/-- SRL_BAR_ST[n] (Table 9-13). -/
def barStWord (c : Ctl) (n : Nat) : Word :=
  let b := barOf c n
  let open_ := dbgView c ≠ 0
  BitVec.ofNat 32 (b.cause.code <<< 24 + (if b.frozen then 2 ^ 20 else 0) + b.ph <<< 16 + (if open_ then b.nxt <<< 8 + b.cur else 0))

/-- Bits of a list of numbers. -/
def maskOf (l : List Nat) : Nat := l.foldl (fun a i => a ||| 2 ^ i) 0

/-- SRL_BAR_WC[n], SRL_BAR_WQ[n][j], SRL_BAR_LAST[n] (Table 9-14). -/
def barWcWord (c : Ctl) (n : Nat) : Word :=
  if dbgView c = 0 then 0
  else
    let es := c.srl.wt.filter (fun p => decide (p.2.bar = n))
    BitVec.ofNat 32 (maskOf ((es.filter (fun p => wtSaved p.1)).map (fun p => wtCore p.1)) <<< 16
      + maskOf ((es.filter (fun p => !wtSaved p.1)).map (fun p => wtCore p.1)))
def barWqWord (c : Ctl) (n j : Nat) : Word :=
  if dbgView c = 0 then 0
  else BitVec.ofNat 32 (maskOf ((c.srl.qw.filter (fun p => decide (p.2.1 = n ∧ p.1 / 32 = j))).map (fun p => p.1 % 32)))
def barLastWord (c : Ctl) (n : Nat) : Word := if dbgView c = 0 then 0 else BitVec.ofNat 32 (barOf c n).last

/-- SRL_WT[z][e] (Table 9-11). -/
def wtWord (c : Ctl) (z e : Nat) : Word :=
  if dbgView c = 0 then 0
  else
    match tabFind c.srl.wt (16 * z + e) with
    | none => 0
    | some w => BitVec.ofNat 32 (2 ^ 31 + (if w.pend.isSome then 2 ^ 30 else 0) + (if w.pend = some true then 2 ^ 29 else 0)
        + w.ctx <<< 17 + (if w.pb then 2 ^ 16 else 0) + w.bar)

/-- Mailbox channels. -/
def chanOf (c : Ctl) (k : Nat) : Chan := tabGet Chan.rest c.srl.mbx k
def setChan (k : Nat) (v : Chan) (c : Ctl) : Ctl := { c with srl := { c.srl with mbx := tabPut Chan.rest k v c.srl.mbx } }

/-- MBX_ST[k] (Table 9-17). -/
def mbxStWord (c : Ctl) (k : Nat) : Word :=
  let x := chanOf c k
  BitVec.ofNat 32 ((if x.ovf then 4 else 0) + (if x.ackv then 2 else 0) + (if x.full then 1 else 0))

/-- A lock freed by a reset is counted as orphaned (R364). -/
def freeLocks (f : Nat → Bool) (c : Ctl) : Ctl :=
  let ls := c.srl.lock.filter (fun p => f (p.2 - 1))
  emit ⟨0x5D, ls.length, 0, none, none, none⟩ { c with srl := { c.srl with lock := c.srl.lock.filter (fun p => !f (p.2 - 1)) } }

/-- The scrub of a region ends with its command, whose channel has been cleared (R368). -/
def dropRegion (f : Nat → Bool) (c : Ctl) : Ctl := { c with prt := { c.prt with region := c.prt.region.filter (fun x => !f x.chan) } }

/-- What a reset of zone `z` does to Sorrel (R351, R368): its channel loses full, ackv, ovf and the message; MBX_ACK stays. -/
def sorrelZoneReset (z : Nat) (c : Ctl) : Ctl :=
  if c.srl.dead then c
  else
    let c1 := (List.range 48).foldl (fun c i => barFreeze (48 * z + i) .ownerReset none c) c
    let x := chvOf c1 z
    let c2 := setChv z { x with sy := [] }
      { c1 with srl := { c1.srl with
          wt := c1.srl.wt.filter (fun p => decide (wtCore p.1 ≠ z))
          rel := c1.srl.rel.filter (fun r => match r.kind with
            | .wake y _ _ => decide (y ≠ z)
            | .answer y _ _ _ => decide (y ≠ z)
            | .queue _ _ => true) } }
    dropRegion (fun k => decide (k = 1 + z)) <| setChan (1 + z) { Chan.rest with ack := (chanOf c (1 + z)).ack } (freeLocks (fun o => decide (o = z)) c2)

/-- A reset of the Sorrel domain (R352, R364, R368): its state and registers return to reset, queue waits end with BROKEN, and wakes are
dropped; operations taken keep their answers (R341, log 85). -/
def sorrelReset (c : Ctl) : Ctl :=
  let qs := c.srl.qw
  let c1 := emit ⟨0x54, qs.length, 0, none, none, none⟩
    (dropRegion (fun _ => true) (freeLocks (fun _ => true) (resetRegs (rg 3 0) (rg 6 0) (fun o => decide (o = srlCfg)) c)))
  { c1 with srl :=
      ⟨[], [], [], (c1.srl.rel.filter (fun r => match r.kind with | .wake _ _ _ => false | _ => true))
        ++ qs.map (fun p => ⟨.queue p.1 true, none⟩), [], [], false, 0, none, c1.srl.tok⟩ }

end Sys2Proof.Machine
end

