/-- TAG_GROUP_RELOAD (R267): a zero-bit group of 64 lines is reloaded from its bank's copy; where the copy cannot be corrected either, each of
its lines is stored poisoned, which like every write needs its bank awake (R265). A bank in OFF, or without power, has no group to reload. -/
def execTagGroupReload (p bank group : Nat) (copyBad : Bool) (s : State) : Ans :=
  let ls := (logicalOf s.ctl p).getD (p / 9 * 8)
  let note (kind src : Nat) (c : Ctl) : Ctl := capture (capOf c kind p bank (64 * group) 0 0 0 ls) (emit (evZ src (p / 9)) c)
  if ¬ (p < Config.physicalSlices ∧ bank < bankCount s.ctl ∧ group < 256 ∧ baseLogicOn s.ctl = true) then .next s
  else
    let s1 := s.onCtl (dropGroups (fun k => decide (k = groupKey p bank (64 * group))))
    match reloadAvail s p bank group copyBad with
    | .wait _ => .next (s.onCtl (reloadWaits s p bank group copyBad))
    | .absent => .next s1
    | .ready => .next (if copyBad then (groupLost p bank group s1).onCtl (fun c => note 0x07 0x2B (latchPrt 5 c)) else s1.onCtl (note 0x06 0x2A))

/-- HOLD_CUTOFF (R143, R144, R151). -/
def execHoldCutoff (g : Nat) (s : State) : Ans := nextCtl (fun c => if thymeRuns c ∧ g < 4 then holdCutoff g (fullRateHold g c) else c) s

/-- HOLD_UNIT_END (R144, R145). -/
def execHoldUnitEnd (g : Nat) (s : State) : Ans := nextCtl (fun c => if thymeRuns c ∧ g < 4 then unitEnd g c else c) s

/-- FULL_RATE_HOLD (R151). -/
def execFullRateHold (g : Nat) (s : State) : Ans := nextCtl (fun c => if thymeRuns c ∧ g < 4 then fullRateHold g c else c) s

/-- FULL_RATE_PACING_CHANGE (R151, R152): the monitors' new levels. -/
def execFullRatePacingChange (mvA mvB : Nat) (s : State) : Ans := nextCtl (supplyLevels mvA mvB) s

/-- THY_HOLD_LONG (R148). -/
def execThyHoldLong (g : Nat) (s : State) : Ans := nextCtl (fun c => if thymeRuns c then holdLong g c else c) s

/-- CHERVIL_REGISTER (R171..R182): the next item of core `z` is registered, and what it frees goes on. -/
def execChervilRegister (z : Nat) (s : State) : Ans :=
  nextCtl (fun c => if z < 16 then sorrelDrain 16 z (pump (chervilRegister z c)) else c) s

/-- The waiting stamps of core `z` in its window, as distances from the expected one. -/
def waitingStamps (c : Ctl) (z : Nat) : List Nat :=
  ((items c z).map (fun p => stampAhead (chvOf c z).e p.1)).filter (fun d => decide (d < 128))

/-- STAMP_GAP (R172): the expected stamp is missing, a later one waits, and the earliest waiting request was accepted CHV_CFG.gap × 256
pc ago. In a drain no gap counts as one (R468). -/
def execStampGap (z : Nat) (s : State) : Ans :=
  nextCtl (fun c =>
    let ds := waitingStamps c z
    let pcs := itemPcs c z
    let e := (chvOf c z).e
    match ds, pcs with
    | d :: rest, p :: ps =>
      let m := rest.foldl min d
      if baseLogicOn c = true ∧ zoneFenced c z = false ∧ m ≠ 0 ∧ ps.foldl min p + 256 * bits (reg c chvCfg) 0 8 ≤ c.pc then
        emit (evZ 0x19 z) (raiseInt 21 (raiseBit chvErr z (setChv z { chvOf c z with e := (e + m) % 256 } c)))
      else c
    | _, _ => c) s

/-- WRITE_RANGE_RETIRE (R176, R179). -/
def execWriteRangeRetire (id : Nat) (s : State) : Ans :=
  nextCtl (fun c =>
    match findReq c id with
    | none => c
    | some r =>
      match portCore r.port with
      | none => c
      | some z =>
        if r.range = .held ∧ r.complete = true then pump (reap (grantRange z (setReq { r with range := .retired } c))) else c) s
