-- ==== Sys2Proof/Machine/Repair.lean ====
section
/-! DEFINITION. Scrubbing, lanes and retrains, live slice migration, the capture queue and the error log (R388..R413). -/

namespace Sys2Proof.Machine

/-- The first stored line at or after line `r` of bank `b` of slice `p` that is not a zero line. -/
def nextStored (st : Store) (p b r : Nat) : Option Nat :=
  if st.blur.isSome && decide (p < 72 ∧ b = 15) then
    ((List.range (16384 - r)).map (fun i => r + i)).find? (fun i => !st.isZero (physKey p b i))
  else
    (st.tags.find? (fun t => decide (physKey p b r ≤ t.1 ∧ t.1 < physKey p b 0 + 16384))).map (fun t => t.1 - physKey p b 0)

/-- PRT_SCRUB_CFG.stripe_chk. -/
def stripeChk (c : Ctl) : Bool := bit (reg c prtScrubCfg) 8

/-- The parity lines that the stripe check has to look at although their zero bits are set: those of the stripes that hold a line which is not a
zero line (R264, R390). -/
def zeroParity (s : State) : List (Nat × Loc) :=
  if stripeChk s.ctl then
    s.store.tags.filterMap (fun t => (keyTa s.ctl t.1).bind (fun ta =>
      if isGuarded s.ctl ta && !isParity s.ctl ta then
        (place s.ctl (parityTa ta)).bind (fun l => if s.store.isZero (keyOf s.ctl l) then some (parityTa ta, l) else none)
      else none))
  else []

/-- The next line of bank `b` of slice `p` that the scrubber looks at, at or after line `r` (R388, R390). -/
def nextScrub (s : State) (p b r : Nat) : Option Nat :=
  let zs := ((zeroParity s).filter (fun x => decide (redirect s.ctl x.2.s x.2.x = p ∧ x.2.b = b ∧ r ≤ x.2.r))).map (fun x => x.2.r)
  zs.foldl (fun m y => match m with | none => some y | some x => some (min x y)) (nextStored s.store p b r)

/-- The next line of a scrub order: bank, line, and the banks left; banks that are not ON are passed over (R388). -/
def scrubNext (s : State) (p : Nat) (banks : List Nat) (r : Nat) : Option (Nat × Nat × List Nat) :=
  match banks with
  | [] => none
  | b :: rest =>
    if (bankOf s.ctl p b).st ≠ .on then scrubNext s p rest 0
    else
      match nextScrub s p b r with
      | some x => some (b, x, b :: rest)
      | none => scrubNext s p rest 0

/-- The data lines of the stripe of parity line `ta` can be read by the scrubber, which reads no bank in RET (R388, log 42). -/
def stripeAwake (s : State) (ta : Nat) : Bool :=
  (stripeBut s.ctl ta).all (fun l => s.store.isZero (keyOf s.ctl l)
    || decide ((bankOf s.ctl (redirect s.ctl l.s l.x) l.b).st = .on))

/-- What the array holds at `l` after the upset `up`. -/
def rawAt (l : Loc) (up : Upset) (s : State) : Raw := (rawRead s.store (keyOf s.ctl l) up s.ctl.free).1

/-- The scrubber reads the whole stripe of parity line `ta`: to check it, or to rebuild the line (R384, R390), which it does with stripe_chk =
0 too (DESIGN CHOICE, log 154). -/
def stripeDue (ta : Nat) (l : Loc) (up : Upset) (s : State) : Bool :=
  match rawAt l up s with
  | .bad _ _ _ _ _ => true
  | .poison => true
  | _ => stripeChk s.ctl && stripeAwake s ta

/-- The exclusive-or of the data lines of the stripe of `ta` for a copy; each read costs Lovage a spread line. -/
def stripeSum (ta : Nat) (s : State) : State × Option Line := (stripeBut s.ctl ta).foldl (sumLine 1) (s, some zeroLine)

/-- The scrubber has read the line at `l`, and written it back where the array held flipped bits that are there no more (R413). -/
def noteScrub (l : Loc) (flips : List Nat) (s : State) : State :=
  let back := decide (flips ≠ tabGet [] s.store.upsets (keyOf s.ctl l))
  s.onCtl (fun c => emit (evZ 0x6C l.zone) (if back then emit (evZ 0x6D l.zone) c else c))

/-- Add a line of a stripe that the scrubber reads: a scrub read like any other (R390, R413). -/
def scrubSum (acc : State × Option Line) (l : Loc) : State × Option Line :=
  let (s1, d) := sumLine 6 acc l
  (if acc.1.store.isZero (keyOf acc.1.ctl l) then s1 else noteScrub l (tabGet [] acc.1.store.upsets (keyOf acc.1.ctl l)) s1, d)

/-- A parity line that the scrubber rewrites or rebuilds (R384, R390). -/
def parityFixed (l : Loc) (d : Line) (s : State) : State := (storeParity l d s).onCtl (noteParity l)

/-- What the scrubber of the parity slice does with the parity line at `ta` (R384, R390); whether it repaired the line. One whose zero bit is set
is read at the tag store, as the stripe's zero data lines are (R269, R294). -/
def stripeCheck (ta : Nat) (l : Loc) (up : Upset) (s : State) : State × Bool :=
  let due := stripeDue ta l up s
  let (s1, r) := readRaw l up s
  if !due then (s1, match r with | .good _ ces _ _ => decide (ces ≠ 0) | _ => false)
  else
    let s1 := if r = .zero then s1.onCtl (countBeside 6 l false true) else s1
    let (s2, d) := (stripeBut s1.ctl ta).foldl scrubSum (s1, some zeroLine)
    match r, d with
    | .good x ces _ _, some y => if x ≠ y then (parityFixed l y s2, true) else (s2, decide (ces ≠ 0))
    | .good _ ces _ _, none => (s2, decide (ces ≠ 0))
    | .zero, some y => if allZero y then (s2, false) else (parityFixed l y s2, true)
    | .zero, none => (s2, false)
    | _, some y => (parityFixed l y s2, true)
    | .poison, none => (s2, false)
    | .bad w syn _ _ _, none => ((storeLine l zeroLine true s2).onCtl (captureLine 0x04 l w syn), false)

/-- The other lines of the stripe of `ta`. -/
def stripeTas (ta : Nat) : List Nat := (stripe ta).filter (fun t => decide (t ≠ ta))

/-- The lines of its stripe that a scrub read of the line at `l` reads with it (R381, R384, R390). -/
def scrubExtra (ta : Nat) (l : Loc) (up : Upset) (s : State) : List Nat :=
  let due := if isParity s.ctl ta then stripeDue ta l up s else isGuarded s.ctl ta && rawBad s l up
  if due then stripeTas ta else []

/-- How many of the lines at `ls` have been corrected and written back between `s` and `t` (R376, R381, R390). -/
def linesMended (ls : List Loc) (s t : State) : Nat :=
  (ls.filter (fun x => !(tabGet [] s.store.upsets (keyOf s.ctl x)).isEmpty && (tabGet [] t.store.upsets (keyOf s.ctl x)).isEmpty
    && !t.store.isPoison (keyOf s.ctl x))).length

/-- The scrubber reads one line (R388): R376, R377, R381, R383, R390. How many lines it repaired: that line, and those of its stripe that were
corrected as it was rebuilt or checked. A set zero bit is not read: its line is looked at for its stripe alone. -/
def scrubLine (ta : Nat) (l : Loc) (up : Upset) (s : State) : State × Nat :=
  let k := keyOf s.ctl l
  let zero := s.store.isZero k
  let flips := flipMore (tabGet [] s.store.upsets k) up
  let (s1, fixed) :=
    if isParity s.ctl ta then stripeCheck ta l up s
    else
      let (a, r) := readLine ta l up s
      (a, !zero && !flips.isEmpty && decide (r.st = .ok))
  let n := (if fixed then 1 else 0) + linesMended ((scrubExtra ta l up s).filterMap (place s.ctl)) s s1
  if zero then (s1, n) else ((noteScrub l flips s1).onCtl (token 6 1), n)

/-- The array keeps what the upset did to a line that a background access presents, or whose read waits. -/
def keepUpset (l : Loc) (up : Upset) (s : State) : State := s.onStore (Store.upset (keyOf s.ctl l) up)

/-- A background read that waits asks for the wakes it waits for. -/
def backWakes (k : Option Cause) (a : Asked) (s : State) : State :=
  s.onCtl (fun c => if k = some .retWake then ((a.ta :: a.extra).filterMap (place c)).foldl (fun c x => wantWake x c) c else c)

/-- The pass of slice `p` is over; when every slice in use has finished, a whole pass is counted (Table 10-5), and the next one begins with the
next period (R388). -/
def scrubEnd (p : Nat) (c : Ctl) : Ctl :=
  let c1 := setScrub p Scrub.rest { c with prt := { c.prt with scrubDone := insertNew p c.prt.scrubDone } }
  if (List.range 128).all (fun s => c1.prt.scrubDone.contains (committed c1 s)) then
    modReg prtScrubSt (fun v => setBit (setBits v 16 16 (bits v 16 16 + 1)) 0 false)
      { c1 with prt := { c1.prt with scrubDone := [], passStart := max c1.rtc (c1.prt.passStart + scrubPeriod c1) } }
  else c1

/-- The background access of the line at `ta`, with the lines `extra`: the one presented already, or a new one with its number (R111). -/
def askedFor (c : Ctl) (x : Option Asked) (ta : Nat) (extra : List Nat) : Asked :=
  match x with
  | some y => if y.ta = ta then { y with extra := extra } else ⟨c.port.serial, 0, ta, extra⟩
  | none => ⟨c.port.serial, 0, ta, extra⟩

/-- A new number has been given. -/
def nextSerial (c : Ctl) : Ctl := { c with port := { c.port with serial := c.port.serial + 1 } }

/-- The scrubber of slice `p` has presented access `a`, of the line at `l`: it is served once it can go on and the slice's arbiter grants it
(R111, R389). -/
def scrubServe (p : Nat) (a : Asked) (l : Loc) (rest : List Nat) (s : State) : State :=
  match backAvail s a with
  | .wait k => backWakes k a s
  | _ =>
    if scrubRuns s.ctl p (1 + a.extra.length) && backgroundFirst s p a then
      (scrubLine a.ta l [] (s.onCtl (fun c => setScrub p ⟨true, rest, l.r + 1, none⟩ (ageOthers p none (some a.serial) (healPending (p / 9) c))))).1.onCtl
        (fun c => if scrubDue s.ctl p (scrubPos s.ctl p) then c else ballastSpent s.ctl.lov.tok c)
    else s

/-- SCRUB_ACCESS (R388..R391): the next line of the scrub order of slice `p`, once it is due. A slice that has finished its pass waits for the
next one, unless Lovage wants its reads as ballast, when it starts again at once (R442). -/
def scrubAccess (p : Nat) (up : Upset) (s : State) : State :=
  match logicalOf s.ctl p with
  | none => s
  | some ls =>
    if s.ctl.dev.run ≠ .running then s
    else
      let x := scrubOf s.ctl p
      let left := if x.on then x.left else List.range (bankCount s.ctl)
      match scrubNext s p left x.r with
      | none => if scrubDue s.ctl p 0 || ballastReads s.ctl 1 then s.onCtl (scrubEnd p) else s
      | some (b, r, rest) =>
        if !(scrubDue s.ctl p ((bankCount s.ctl - rest.length) * 16384 + r) || ballastReads s.ctl 1) then s else
        let l : Loc := ⟨ls, b, r⟩
        match taOf s.ctl l with
        | none => s
        | some ta =>
          if redirect s.ctl ls l.x ≠ p then s.onCtl (setScrub p ⟨true, rest, r + 1, x.asked⟩)
          else
            let a := askedFor s.ctl x.asked ta (scrubExtra ta l up s)
            scrubServe p a l rest (keepUpset l up (s.onCtl (fun c => setScrub p ⟨true, rest, r, some a⟩ (nextSerial c))))

/-- SCRUB_BEHIND (R391). -/
def scrubBehind (c : Ctl) : Ctl :=
  if baseLogicOn c = true ∧ c.prt.passStart + scrubPeriod c ≤ c.rtc then raiseBit prtScrubSt 0 c else c

/-- The stored lines of a region in ON banks, and the zero parity lines that the stripe check looks at (Table 9-8): canonical address and
place. -/
def regionStored (s : State) (n : Nat) : List (Nat × Loc) :=
  s.store.tags.filterMap (fun t =>
    match keyTa s.ctl t.1 with
    | none => none
    | some ta =>
      if regionOf ta = some n ∧ (bankOf s.ctl (t.1 / 16384 / 48) (t.1 / 16384 % 48)).st = .on then (place s.ctl ta).map (fun l => (ta, l))
      else none)
    ++ ((zeroParity s).eraseDups.filter (fun x => decide (regionOf x.1 = some n ∧ (bankOf s.ctl (redirect s.ctl x.2.s x.2.x) x.2.b).st = .on)))

/-- The next line that SCRUB_REGION scrubs: that of the lowest address not scrubbed yet. -/
def regionNext (s : State) (x : RegScrub) : Option (Nat × Loc) :=
  ((regionStored s x.n).filter (fun y => decide (x.next ≤ y.1))).foldl (fun m y => match m with
    | none => some y
    | some b => if y.1 < b.1 then some y else some b) none

def setRegion (x : Option RegScrub) (c : Ctl) : Ctl := { c with prt := { c.prt with region := x } }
────────────────────────────────────────
_Directions_. Reproduce exactly the section above that begins at the line containing "def execWriteRangeRetire (id" and ends at the line containing "(st.tags.find? (fun t", leaving out all other lines.

_Task response_.
def execWriteRangeRetire (id : Nat) (s : State) : Ans :=
  nextCtl (fun c =>
    match findReq c id with
    | none => c
    | some r =>
      match portCore r.port with
      | none => c
      | some z =>
        if r.range = .held ∧ r.complete = true then pump (reap (grantRange z (setReq { r with range := .retired } c))) else c) s
-- ==== Sys2Proof/Machine/Repair.lean ====
section
/-! DEFINITION. Scrubbing, lanes and retrains, live slice migration, the capture queue and the error log (R388..R413). -/

namespace Sys2Proof.Machine

/-- The first stored line at or after line `r` of bank `b` of slice `p` that is not a zero line. -/
def nextStored (st : Store) (p b r : Nat) : Option Nat :=
  if st.blur.isSome && decide (p < 72 ∧ b = 15) then
    ((List.range (16384 - r)).map (fun i => r + i)).find? (fun i => !st.isZero (physKey p b i))
  else
    (st.tags.find? (fun t => decide (physKey p b r ≤ t.1 ∧ t.1 < physKey p b 0 + 16384))).map (fun t => t.1 - physKey p b 0)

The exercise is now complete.